**Material for the task:**
# # # #

/-- The shape tags of the slots that an MMA writes outside a run: those of the slot it names, or, in a widened range, of the physical slots
that hold it (R284). -/
def Team.macTag (t : Team) (run : Option Run) (d : FWord) (slot : Nat) : Team :=
  let l := t.lay run slot
  let inRun := match run with | some r => decide (r.f ≤ slot) && decide (slot < r.f + r.n) | none => false
  if inRun then t else if l.logical then l.slots.foldl (fun (t : Team) n => t.setTag n d.acc) t else t.setTag slot d.acc

/-- Some K-groups of one row of a multiply-accumulate, in ascending k for each cell of the row's slots, and after the last of all of them the
A-row term; and the flags raised. A column that the named slot does not have is not written (log 20). -/
def Team.macSpan (t : Team) (run : Option Run) (d : FWord) (base r n lo hi groups : Nat) (a : Nat → Elem) (b : Nat → Nat → Elem)
    (ba : Nat) : Team × Word :=
  (List.range (d.nb n)).foldl (fun (acc : Team × Word) x =>
    let t := acc.1.macTag run d (base + x)
    let l := t.lay run (base + x)
    (List.range l.segs).foldl (fun (acc : Team × Word) g =>
      let cols := segCols d n x g
      if cols.isEmpty then acc
      else
        let (t, fl) := ((List.range hi).drop lo).foldl (fun (acc : Team × Word) kg =>
          let (t, fl) := acc.1.macStep d l r g cols a b kg
          (t, acc.2 ||| fl)) acc
        if d.bmode = 2 && hi == groups then
          (t.setCell l r g (Bnd.code (Bnd.add (Bnd.ofCode (t.cell l r g)) (aTerm d cols b (groups * kgSize d.afmt) ba))), fl)
        else (t, fl)) (t, acc.2)) (t, 0)

/-- One row of a multiply-accumulate, all its K-groups. -/
def Team.macRow (t : Team) (run : Option Run) (d : FWord) (base r n groups : Nat) (a : Nat → Elem) (b : Nat → Nat → Elem)
    (ba : Nat) : Team × Word :=
  t.macSpan run d base r n 0 groups groups a b ba

/-- Some rows of a multiply-accumulate, each by its own step, with the flags of all. -/
def Team.macRows {α : Type} (t : Team) (rows : List α) (f : Team → α → Team × Word) : Team × Word :=
  rows.foldl (fun (acc : Team × Word) r =>
    let (t, fl) := f acc.1 r
    (t, acc.2 ||| fl)) (t, 0)

/-! ### Thresholds (R93) and conversion terms (R94) -/

/-- The largest |c| over a cell's columns: a NaN counts 0, an infinity is the largest. -/
def Team.largest (t : Team) (l : Lay) (r g : Nat) : Bnd :=
  (List.range 64).foldl (fun (m : Bnd) c =>
    match t.accRead l r (64 * g + c) with
    | .nan _ => m
    | .inf _ => none
    | .fin _ x e => Bnd.max m (some (x, e))) (some (0, 0))

/-- Whether a cell exceeds its threshold (R93). -/
def Team.exceeds (t : Team) (l : Lay) (r g th : Nat) : Bool :=
  if th = 0 then false
  else
    match Bnd.ofCode (t.cell l r g) with
    | none => true
    | some b => !Bnd.le (some b) (Bnd.mul (some (1, -(th : Int))) (t.largest l r g))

# # # #

**Work to be completed:** Look for the string "that" in the listing above and copy every line holding it.

**Solution:**
/-- The shape tags of the slots that an MMA writes outside a run: those of the slot it names, or, in a widened range, of the physical slots
that hold it (R284). -/
A-row term; and the flags raised. A column that the named slot does not have is not written (log 20). -/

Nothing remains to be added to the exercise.